Provided records =>
-- ==== Sys2Proof/Machine/Bus.lean ====
section
/-! DEFINITION. Accesses by address: the host byte map (R21, R22), the engine word map (R23, R24), the words of the lofts, the
Manger, the code stores, the staging memory and the in-passing windows behind them, and the commands that are accesses. -/

namespace Sys2Proof.Machine

/-! ### Maps -/

/-- What an address reaches: a word of the engine's private memory, a loft, the Manger, a code store (through the engine's own
words, or through the stable's window), the staging memory, an in-passing window, a register, or nothing: a reserved
address. -/
inductive Place
  | priv (a : Nat)
  | loft (n a : Nat)
  | mg (a : Nat)
  | code (n a : Nat) (own : Bool)
  | stage (a : Nat)
  | window (k o : Nat)
  | reg (r : RegId) (i j : Nat)
  | hole
  /-- A reserved address among the words of the function table or of the arbiters, as an engine reaches them (R24). -/
  | f0Hole
  deriving DecidableEq, Repr

/-- What the slot at a BAR 0 byte offset is (R21). -/
def hostPlace (off : Nat) : Place :=
  let o := off / 8 * 8
  if 0x03800000 ≤ o then .hole
  else if 0x03000000 ≤ o then .loft ((o - 0x03000000) / 0x80000) ((o - 0x03000000) % 0x80000 / 8)
  else if 0x02000000 ≤ o ∧ o < 0x02100000 then .mg ((o - 0x02000000) / 8)
  else if 0x80000 ≤ o ∧ o < 0x90000 then .stage ((o - 0x80000) / 8)
  else if 0x01000000 ≤ o ∧ o < 0x02000000 ∧ 0x80000 ≤ o % 0x100000 ∧ o % 0x100000 < 0xC0000 then
    .code ((o - 0x01000000) / 0x100000) (o % 0x100000 / 8 - 0x10000) false
  else match regAt o with
    | some (r, i, j) => .reg r i j
    | none => .hole

/-- A slot of the function table or of the arbiters as an engine reaches it (R23, R24). -/
def f0Place (off : Nat) : Place := if hostPlace off = .hole then .f0Hole else hostPlace off

/-- An engine has a word address for a BAR 0 offset of register space (R12, R23). -/
def engReach (off : Nat) : Bool :=
  off < 0x02000000 || (0x02200000 ≤ off && off < 0x02220000) || (0x02400000 ≤ off && off < 0x02440000) || (0x02800000 ≤ off && off < 0x03000000)

/-- What an engine word address is to engine `e` (R23). -/
def engPlace (e w : Nat) : Place :=
  if w < 0x1000 then .priv w
  else if w < 0x10000 then .hole
  else if w < 0x20000 then .loft (e / 8) (w - 0x10000)
  else if w < 0x120000 then .loft ((w - 0x20000) / 0x10000) (w % 0x10000)
  else if w < 0x200000 then .hole
  else if w < 0x220000 then .mg (w - 0x200000)
  else if w < 0x224000 then f0Place (0x02200000 + 8 * (w - 0x220000))
  else if w < 0x228000 then .hole
  else if w < 0x230000 then hostPlace (0x02400000 + 8 * (w - 0x228000))
  else if w < 0x300000 then .hole
  else if w < 0x400000 then f0Place (0x02800000 + 8 * (w - 0x300000))
  else if w < 0x800000 then hostPlace (8 * (w - 0x400000))
  else if w < 0x808000 then .code (e / 8) (w - 0x800000) true
  else if 0x900000 ≤ w ∧ w < 0x904000 then .window ((w - 0x900000) / 0x1000) (w % 0x1000)
  else .hole

/-! ### Accesses -/

/-- The host ports (R57). -/
def isHost : Who → Bool
  | .engine _ => false
  | .farrier => false
  | _ => true

/-- The bus-error exception of an engine (R24, R97).
(DESIGN CHOICE, log entry 10) -/
def busError (det : Nat) (s : State) : Ans := { disp := 9, det := det, cls := 6, st := s }

/-- What an access to a reserved address does: an engine takes the bus error, the JTAG port is refused (R368), another host
port counts it (R22).
(DEDUCED, log entry 91) -/
def holeAccess (w : Who) (off : Nat) (s : State) : Ans :=
  match w with
  | .engine _ => busError 1 s
  | .jtag => denied s
  | _ => { st := if isHost w then unmapped off s else s }

/-- An access to a reserved address of the function table or the arbiters: only F0 in supervisor mode comes as far as the bus
error (R24, R97). -/
def f0HoleAccess (w : Who) (off : Nat) (s : State) : Ans := if s.supervisor w then holeAccess w off s else denied s

/-- Count a refused access to the Manger (R176). -/
def mgDeny (s : State) : Ans := { disp := 9, det := 1, st := s.bump F.mgMemerr_DENY }

/-- What a word read found, as an answer. -/
def served (x : Rd × State) : Ans × Rd := ({ disp := if x.1.bad then 8 else 0, st := x.2 }, x.1)

/-- The access comes from a PCIe virtual function. -/
def isVf : Who → Bool
  | .vf _ => true
  | _ => false

/-- A read access (R22, R24, R27, R72, R111, R137, R176). -/
def busRead (w : Who) (off : Nat) (p : Place) (s : State) : Ans × Rd :=
  match p with
  | .reg r i j => readReg w r i j s
  | .hole => (holeAccess w off s, .ok 0)
  | .f0Hole => (f0HoleAccess w off s, .ok 0)
  | .priv a => (match w with
    | .engine e => served (memRead (privPlace e a) s)
    | _ => (denied s, .ok 0))
  | .window k o => if s.applied then windowRead w k o s else ({ st := s }, .ok 0)
  | .stage a =>
    if isJtag w then (denied s, .ok 0)
    else if isVf w then ({ st := s }, .ok 0)
    else served (memRead (.stage (Fin.ofNat 8192 a)) s)
  | .loft n a =>
    if isJtag w then (denied s, .ok 0)
    else if !s.applied then ({ st := s }, .ok 0)
    else
      let x := loftRead w n a s
      ({ disp := if x.1 = 0 ∧ x.2.1.bad = true then 8 else x.1, det := 1, st := x.2.2 }, x.2.1)
  | .mg a =>
    if isJtag w then (denied s, .ok 0)
    else if !s.applied then ({ st := s }, .ok 0)
    else if s.mgMayRead w a then served (mgRead a s)
    else (mgDeny s, .ok 0)
  | .code n a _ =>
    if isJtag w then (denied s, .ok 0)
    else if !s.applied then ({ st := s }, .ok 0)
    else served (memRead (.code (Fin.ofNat 16 n) (Fin.ofNat 32768 a)) s)

/-- A write to a code store (R24, R111): through the stable's window by a supervisor access, or through the engine's own
words. -/
def codeWrite (w : Who) (n a : Nat) (own : Bool) (be : BitVec 8) (v : BitVec 64) (s : State) : Ans :=
  let x := fun s => memMerge (.code (Fin.ofNat 16 n) (Fin.ofNat 32768 a)) be v s
  match w with
  | .engine e =>
    if !s.on F.stCtl_LOAD n then busError 2 s
    else if (if own then s.engSup e else s.supervisor w) then { disp := (x s).1, st := (x s).2 }
    else denied s
  | _ =>
    if s.on F.stCtl_LOAD n && s.supervisor w then { disp := (x s).1, st := (x s).2 } else { st := s }

/-- A write access of the bytes that `be` enables (R10, R22, R24, R27, R47, R72, R147, R148, R176). -/
def busWrite (w : Who) (off : Nat) (p : Place) (be : BitVec 8) (v : BitVec 64) (s : State) : Ans :=
  match p with
  | .reg r i j => writeReg w r i j be v s
  | .hole => holeAccess w off s
  | .f0Hole => f0HoleAccess w off s
  | .priv a => (match w with
    | .engine e => if !s.engSup e && a < 0x40 then denied s 3 else { st := memWrite (privPlace e a) (v.setWidth 48) s }
    | _ => denied s)
  | .window k o => if s.applied then windowWrite w k o (v.setWidth 48) s else { st := s }
  | .stage a =>
    let s := if s.on F.gcLaystat_APPLYING then s.put F.gcLaystat_CLASH 1 else s
    if isJtag w then denied s
    else if isVf w || s.on F.gcLaystat_APPLYING then { st := s }
    else
      let x := memMerge (.stage (Fin.ofNat 8192 a)) be v s
      { disp := x.1, st := x.2 }
  | .loft n a =>
    if isJtag w then denied s
    else if !s.applied then { st := s }
    else
      let x := loftWrite w n a be v s
      { disp := x.1, det := 1, st := x.2 }
  | .mg a =>
    if isJtag w then denied s
    else if !s.applied then { st := s }
    else if s.mgMayWrite w a then
      let x := memMerge (mgPlace (s.mgWriteWord a)) be v s
      { disp := x.1, st := x.2 }
    else mgDeny s
  | .code n a own =>
    if isJtag w then denied s else if !s.applied then { st := s } else codeWrite w n a own be v s

/-! ### Commands -/

/-- REGISTER_WRITE: a write of the bytes that `be` enables to the register at a BAR 0 offset; an engine writes the whole word
(R10, R14).
(DESIGN CHOICE, log entries 9 and 10) -/
def execRegisterWrite (w : Who) (off : Nat) (be : BitVec 8) (v : BitVec 64) (s : State) : Host.Outcome State Fault Refusal :=
  done s (if !s.heard w then s
    else match hostPlace off with
      | .reg r i j =>
        if isHost w then (if be = 0 then finish w { st := s } else finish w (writeReg w r i j be v s))
        else if engReach off then finish w (writeReg w r i j 0xFF v s)
        else s
      | _ => s)

/-- RESERVED_HOST_ACCESS (R22).
(DEDUCED, log entry 81) -/
def execReservedHostAccess (w : Who) (off : Nat) (wr : Bool) (s : State) : Host.Outcome State Fault Refusal :=
  done s (if !s.heard w || !isHost w then s
    else match hostPlace off with
      | .hole => if wr then finish w (holeAccess w off s) else finishRead w (holeAccess w off s) 0 false
      | _ => s)

/-- A host port reads the slot that holds `off` and `n` slots after it, in ascending order (R9, R145, R360). -/
def readSpan (w : Who) : Nat → Nat → State → State
  | off, n, s =>
    let x := busRead w off (hostPlace off) s
    let t := finishRead w x.1 x.2.word x.2.bad
    match n with
    | 0 => t
    | n + 1 => readSpan w (off / 8 * 8 + 8) n t

/-- HOST_MEMORY_READ: a host port reads a slot, or several (R9, R145, R360).
(DEDUCED, log entry 81) -/
def execHostMemoryRead (w : Who) (x : HostSpan) (s : State) : Host.Outcome State Fault Refusal :=
  done s (if !s.heard w || !isHost w then s else readSpan w x.off x.more s)

/-- HOST_MEMORY_WRITE: a host port writes the bytes that `be` enables of a slot (R10, R147, R148).
(DEDUCED, log entry 81) -/
def execHostMemoryWrite (w : Who) (off : Nat) (be : BitVec 8) (v : BitVec 64) (s : State) : Host.Outcome State Fault Refusal :=
  done s (if !s.heard w || !isHost w then s
    else if be = 0 then finish w { st := s }
    else finish w (busWrite w off (hostPlace off) be v s))

/-- The block's COMMIT register in the register tables. -/
def commitIx (b : Block) : Nat × Nat := blkKind b

/-- The COMMIT registers that no engine address reaches (R12, chapters 03 and 08). -/
def commitHidden (w : Who) (b : Block) : Bool :=
  match w with
  | .engine _ => b == .fn || b == .mb
  | _ => false

/-- GO written to a block's COMMIT register. -/
def commitWrite (w : Who) (b : Block) (v : Nat) (s : State) : State :=
  if !s.heard w || commitHidden w b then s
  else finish w (writeReg w .commit (commitIx b).1 (commitIx b).2 0xFF (BitVec.ofNat 64 v) s)

/-- COMMIT_GO (R40). GC's keeps its INST bit.
(DESIGN CHOICE, log entry 9) -/
def execCommitGo (w : Who) (b : Block) (s : State) : Host.Outcome State Fault Refusal :=
  done s (commitWrite w b (if b = .gc then 1 + 4 * s.fld F.commit_INST else 1) s)

/-- CODE_STORE_WRITE: an engine writes through its own code store words, a host through the stable's window (R111). -/
def execCodeStoreWrite (w : Who) (n : Fin 16) (a : Fin 32768) (v : Word) (s : State) : Host.Outcome State Fault Refusal :=
  done s (if s.heard w then
      finish w (busWrite w (0x01080000 + 0x100000 * n.val + 8 * a.val) (.code n a (match w with
        | .engine e => e.val / 8 == n.val
        | _ => false)) 0xFF (v.setWidth 64) s)
    else s)

/-- A write of one debug register of engine `e` of the part (R107). -/
def debugRegWrite (w : Who) (r : RegId) (e v : Nat) (s : State) : State :=
  if s.heard w then finish w (writeReg w r (e / 8) (e % 8) 0xFF (BitVec.ofNat 64 v) s) else s

/-- The kept bits of DBGCTL: DXIE and BPEN. -/
def State.dbgKept (s : State) (e : Nat) : Nat :=
  fw F.dbgCtl_DXIE (s.fld F.dbgCtl_DXIE (e / 8) (e % 8)) + fw F.dbgCtl_BPEN (s.fld F.dbgCtl_BPEN (e / 8) (e % 8))

/-- DBG_HALT: DBGCTL written with HALT (R108). -/
def execDbgHalt (w : Who) (e : Fin 128) (s : State) : Host.Outcome State Fault Refusal :=
  done s (debugRegWrite w .dbgCtl e (2 + s.dbgKept e) s)
/-- DBG_RUN: DBGCTL written with RUN (R108). -/
def execDbgRun (w : Who) (e : Fin 128) (s : State) : Host.Outcome State Fault Refusal :=
  done s (debugRegWrite w .dbgCtl e (4 + s.dbgKept e) s)
/-- DBG_STEP: DBGCTL written with STEP (R109). -/
def execDbgStep (w : Who) (e : Fin 128) (s : State) : Host.Outcome State Fault Refusal :=
  done s (debugRegWrite w .dbgCtl e (8 + s.dbgKept e) s)
/-- DBGDATA_WRITE (R108). -/
def execDbgdataWrite (w : Who) (e : Fin 128) (v : Word) (s : State) : Host.Outcome State Fault Refusal :=
  done s (debugRegWrite w .dbgData e v.toNat s)
/-- EIRQS_SET: ones written to EIRQS (R104). -/
def execEirqsSet (w : Who) (e : Fin 128) (v : BitVec 16) (s : State) : Host.Outcome State Fault Refusal :=
  done s (debugRegWrite w .eirqs e v.toNat s)

end Sys2Proof.Machine
end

Instructions for the task =>
Lines with "privPlace" in the records above: copy every one of them.

Expected output =>
    | .engine e => served (memRead (privPlace e a) s)
    | .engine e => if !s.engSup e && a < 0x40 then denied s 3 else { st := memWrite (privPlace e a) (v.setWidth 48) s }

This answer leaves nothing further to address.